Parker calls it “unconscious bias,” judging people based on how they look, a “common denominator” with what’s behind much of the racial strife in the country. The ugly point the U.S. has reached in race relations -- fueled by a spate of deaths of black men at the hands of police officers and the recent killings by black snipers of cops in Dallas and Baton Rouge, Louisiana -- is spurring some corporate reassessments, says Katherine Giscombe, a vice president at Catalyst, an advocacy group for female executives.
‘Deep-Seated Problems’
“The violence is bringing race more strongly into the diversity conversation,” she says. “For several years now, when companies have discussed diversity, they’ve often talked about their need for diversity of thought and ignored the elephant in the room -- which is race.”
Obama has been an inspiration and role model to African Americans, and there were hopes his being in the White House would radically change race relations for the better.

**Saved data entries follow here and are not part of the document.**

-- ==== Sys2Proof/Laws/State.lean ====
section
/-! SUPPORT. One lemma per field per update of State and of STATUS, each true by rfl, so that no proof unfolds an update. -/

namespace Sys2Proof.Machine

section StatusUpdates
@[simp] theorem Status.raise_busy (c : ErrCode) (d : BitVec 2) (f : Status) : (f.raise c d).busy = f.busy := rfl
@[simp] theorem Status.raise_done (c : ErrCode) (d : BitVec 2) (f : Status) : (f.raise c d).done = f.done := rfl
@[simp] theorem Status.raise_error (c : ErrCode) (d : BitVec 2) (f : Status) : (f.raise c d).error = true := rfl
@[simp] theorem Status.raise_fatal (c : ErrCode) (d : BitVec 2) (f : Status) : (f.raise c d).fatal = f.fatal := rfl
@[simp] theorem Status.raise_phase (c : ErrCode) (d : BitVec 2) (f : Status) : (f.raise c d).phase = f.phase := rfl
@[simp] theorem Status.raise_dropped (c : ErrCode) (d : BitVec 2) (f : Status) : (f.raise c d).dropped = f.dropped := rfl
@[simp] theorem Status.raise_errCode (c : ErrCode) (d : BitVec 2) (f : Status) : (f.raise c d).errCode = c := rfl
@[simp] theorem Status.raise_errDetail (c : ErrCode) (d : BitVec 2) (f : Status) : (f.raise c d).errDetail = d := rfl

@[simp] theorem Status.clearReport_busy (f : Status) : (f.clearReport).busy = f.busy := rfl
@[simp] theorem Status.clearReport_done (f : Status) : (f.clearReport).done = false := rfl
@[simp] theorem Status.clearReport_error (f : Status) : (f.clearReport).error = false := rfl
@[simp] theorem Status.clearReport_fatal (f : Status) : (f.clearReport).fatal = f.fatal := rfl
@[simp] theorem Status.clearReport_phase (f : Status) : (f.clearReport).phase = f.phase := rfl
@[simp] theorem Status.clearReport_dropped (f : Status) : (f.clearReport).dropped = false := rfl
@[simp] theorem Status.clearReport_errCode (f : Status) : (f.clearReport).errCode = .noError := rfl
@[simp] theorem Status.clearReport_errDetail (f : Status) : (f.clearReport).errDetail = 0 := rfl

@[simp] theorem Status.drop_busy (f : Status) : (f.drop).busy = f.busy := rfl
@[simp] theorem Status.drop_done (f : Status) : (f.drop).done = f.done := rfl
@[simp] theorem Status.drop_error (f : Status) : (f.drop).error = f.error := rfl
@[simp] theorem Status.drop_fatal (f : Status) : (f.drop).fatal = f.fatal := rfl
@[simp] theorem Status.drop_phase (f : Status) : (f.drop).phase = f.phase := rfl
@[simp] theorem Status.drop_dropped (f : Status) : (f.drop).dropped = true := rfl
@[simp] theorem Status.drop_errCode (f : Status) : (f.drop).errCode = f.errCode := rfl
@[simp] theorem Status.drop_errDetail (f : Status) : (f.drop).errDetail = f.errDetail := rfl

@[simp] theorem Status.startRun_busy (f : Status) : (f.startRun).busy = true := rfl
@[simp] theorem Status.startRun_done (f : Status) : (f.startRun).done = f.done := rfl
@[simp] theorem Status.startRun_error (f : Status) : (f.startRun).error = f.error := rfl
@[simp] theorem Status.startRun_fatal (f : Status) : (f.startRun).fatal = f.fatal := rfl
@[simp] theorem Status.startRun_phase (f : Status) : (f.startRun).phase = .seed := rfl
@[simp] theorem Status.startRun_dropped (f : Status) : (f.startRun).dropped = f.dropped := rfl
@[simp] theorem Status.startRun_errCode (f : Status) : (f.startRun).errCode = f.errCode := rfl
@[simp] theorem Status.startRun_errDetail (f : Status) : (f.startRun).errDetail = f.errDetail := rfl

@[simp] theorem Status.abortRun_busy (f : Status) : (f.abortRun).busy = false := rfl
@[simp] theorem Status.abortRun_done (f : Status) : (f.abortRun).done = false := rfl
@[simp] theorem Status.abortRun_error (f : Status) : (f.abortRun).error = true := rfl
@[simp] theorem Status.abortRun_fatal (f : Status) : (f.abortRun).fatal = f.fatal := rfl
@[simp] theorem Status.abortRun_phase (f : Status) : (f.abortRun).phase = .idle := rfl
@[simp] theorem Status.abortRun_dropped (f : Status) : (f.abortRun).dropped = false := rfl
@[simp] theorem Status.abortRun_errCode (f : Status) : (f.abortRun).errCode = .aborted := rfl
@[simp] theorem Status.abortRun_errDetail (f : Status) : (f.abortRun).errDetail = 0 := rfl

@[simp] theorem Status.pass_busy (f : Status) : (f.pass).busy = false := rfl
@[simp] theorem Status.pass_done (f : Status) : (f.pass).done = true := rfl
@[simp] theorem Status.pass_error (f : Status) : (f.pass).error = f.error := rfl
@[simp] theorem Status.pass_fatal (f : Status) : (f.pass).fatal = f.fatal := rfl
@[simp] theorem Status.pass_phase (f : Status) : (f.pass).phase = .idle := rfl
@[simp] theorem Status.pass_dropped (f : Status) : (f.pass).dropped = f.dropped := rfl
@[simp] theorem Status.pass_errCode (f : Status) : (f.pass).errCode = f.errCode := rfl
@[simp] theorem Status.pass_errDetail (f : Status) : (f.pass).errDetail = f.errDetail := rfl

@[simp] theorem Status.violate_busy (x y : Bool) (f : Status) : (f.violate x y).busy = false := rfl
@[simp] theorem Status.violate_done (x y : Bool) (f : Status) : (f.violate x y).done = f.done := rfl
@[simp] theorem Status.violate_error (x y : Bool) (f : Status) : (f.violate x y).error = true := rfl
@[simp] theorem Status.violate_fatal (x y : Bool) (f : Status) : (f.violate x y).fatal = true := rfl
@[simp] theorem Status.violate_phase (x y : Bool) (f : Status) : (f.violate x y).phase = .halted := rfl
@[simp] theorem Status.violate_dropped (x y : Bool) (f : Status) : (f.violate x y).dropped = f.dropped := rfl
@[simp] theorem Status.violate_errCode (x y : Bool) (f : Status) : (f.violate x y).errCode = .internalInvariantViolation := rfl
@[simp] theorem Status.violate_errDetail (x y : Bool) (f : Status) : (f.violate x y).errDetail = violationDetail x y := rfl

end StatusUpdates

section StateUpdates

@[simp] theorem raiseError_host (c : ErrCode) (d : BitVec 2) (s : State) : (raiseError c d s).host = s.host := rfl
@[simp] theorem raiseError_status (c : ErrCode) (d : BitVec 2) (s : State) : (raiseError c d s).status = s.status.raise c d := rfl
@[simp] theorem raiseError_latched (c : ErrCode) (d : BitVec 2) (s : State) : (raiseError c d s).latched = s.latched := rfl
@[simp] theorem raiseError_sel (c : ErrCode) (d : BitVec 2) (s : State) : (raiseError c d s).sel = s.sel := rfl
@[simp] theorem raiseError_lfsr (c : ErrCode) (d : BitVec 2) (s : State) : (raiseError c d s).lfsr = s.lfsr := rfl
@[simp] theorem raiseError_sampleCnt (c : ErrCode) (d : BitVec 2) (s : State) : (raiseError c d s).sampleCnt = s.sampleCnt := rfl
@[simp] theorem raiseError_enf (c : ErrCode) (d : BitVec 2) (s : State) : (raiseError c d s).enf = s.enf := rfl
@[simp] theorem raiseError_out (c : ErrCode) (d : BitVec 2) (s : State) : (raiseError c d s).out = s.out := rfl
@[simp] theorem raiseError_reads (c : ErrCode) (d : BitVec 2) (s : State) : (raiseError c d s).reads = s.reads := rfl
@[simp] theorem raiseError_inputs (c : ErrCode) (d : BitVec 2) (s : State) : (raiseError c d s).inputs = s.inputs := rfl
@[simp] theorem raiseError_cycle (c : ErrCode) (d : BitVec 2) (s : State) : (raiseError c d s).cycle = s.cycle := rfl

@[simp] theorem clearReport_host (s : State) : (clearReport s).host = s.host := rfl
@[simp] theorem clearReport_status (s : State) : (clearReport s).status = s.status.clearReport := rfl
@[simp] theorem clearReport_latched (s : State) : (clearReport s).latched = s.latched := rfl
@[simp] theorem clearReport_sel (s : State) : (clearReport s).sel = s.sel := rfl
@[simp] theorem clearReport_lfsr (s : State) : (clearReport s).lfsr = s.lfsr := rfl
@[simp] theorem clearReport_sampleCnt (s : State) : (clearReport s).sampleCnt = s.sampleCnt := rfl
@[simp] theorem clearReport_enf (s : State) : (clearReport s).enf = s.enf := rfl
@[simp] theorem clearReport_out (s : State) : (clearReport s).out = s.out := rfl
@[simp] theorem clearReport_reads (s : State) : (clearReport s).reads = s.reads := rfl
@[simp] theorem clearReport_inputs (s : State) : (clearReport s).inputs = s.inputs := rfl
@[simp] theorem clearReport_cycle (s : State) : (clearReport s).cycle = s.cycle := rfl

@[simp] theorem dropWord_host (s : State) : (dropWord s).host = s.host := rfl
@[simp] theorem dropWord_status (s : State) : (dropWord s).status = s.status.drop := rfl
@[simp] theorem dropWord_latched (s : State) : (dropWord s).latched = s.latched := rfl
@[simp] theorem dropWord_sel (s : State) : (dropWord s).sel = s.sel := rfl
@[simp] theorem dropWord_lfsr (s : State) : (dropWord s).lfsr = s.lfsr := rfl
@[simp] theorem dropWord_sampleCnt (s : State) : (dropWord s).sampleCnt = s.sampleCnt := rfl
@[simp] theorem dropWord_enf (s : State) : (dropWord s).enf = s.enf := rfl
@[simp] theorem dropWord_out (s : State) : (dropWord s).out = s.out := rfl
@[simp] theorem dropWord_reads (s : State) : (dropWord s).reads = s.reads := rfl
@[simp] theorem dropWord_inputs (s : State) : (dropWord s).inputs = s.inputs := rfl
@[simp] theorem dropWord_cycle (s : State) : (dropWord s).cycle = s.cycle := rfl

@[simp] theorem abortRun_host (s : State) : (abortRun s).host = s.host := rfl
@[simp] theorem abortRun_status (s : State) : (abortRun s).status = s.status.abortRun := rfl
@[simp] theorem abortRun_latched (s : State) : (abortRun s).latched = s.latched := rfl
@[simp] theorem abortRun_sel (s : State) : (abortRun s).sel = s.sel := rfl
@[simp] theorem abortRun_lfsr (s : State) : (abortRun s).lfsr = s.lfsr := rfl
@[simp] theorem abortRun_sampleCnt (s : State) : (abortRun s).sampleCnt = s.sampleCnt := rfl
@[simp] theorem abortRun_enf (s : State) : (abortRun s).enf = s.enf := rfl
@[simp] theorem abortRun_out (s : State) : (abortRun s).out = s.out := rfl
@[simp] theorem abortRun_reads (s : State) : (abortRun s).reads = s.reads := rfl
@[simp] theorem abortRun_inputs (s : State) : (abortRun s).inputs = s.inputs := rfl
@[simp] theorem abortRun_cycle (s : State) : (abortRun s).cycle = s.cycle := rfl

“The expectations of what he could do were far too inflated, because the problems are too deep seated,” says Michele Mayes, vice president and general counsel of the New York Public Library and former general counsel of Allstate Insurance Co. “Some people still think blacks are ‘less’ than others, so then they say Obama or other successful blacks are ‘special,’ which just relieves them of having to examine their biases. I tell people I don’t want to be seen as special.”
Rare Junction
The first black to lead a Standard & Poor’s 500 Index corporation was John Thompson, at Symantec Corp., in 1999. Kenneth Chenault, CEO of Amex since 2001, was the second. Merck’s Kenneth Frazier was appointed in 2011, Carnival’s Arnold Donald in 2013 and Eaton’s Craig Arnold in 2016. JC Penney Co., which was dropped from the index three years ago, named Marvin Ellison CEO last August. (Burns, the only black woman who’s led an S&P 500 company, will remain chairman of Xerox after it divides into two publicly traded entities by the end of the year; Jeff Jacobson will become Xerox CEO and Ashok Vemuri will head the other post-split company, Conduent.)
There’s no question many companies have made strides. In some cases, the Leadership Council’s Parker says, they realize having African Americans in top jobs is in their business interests. Blacks, after all, had purchasing power of $1.2 trillion last year, according to the University of Georgia’s Selig Center for Economic Growth.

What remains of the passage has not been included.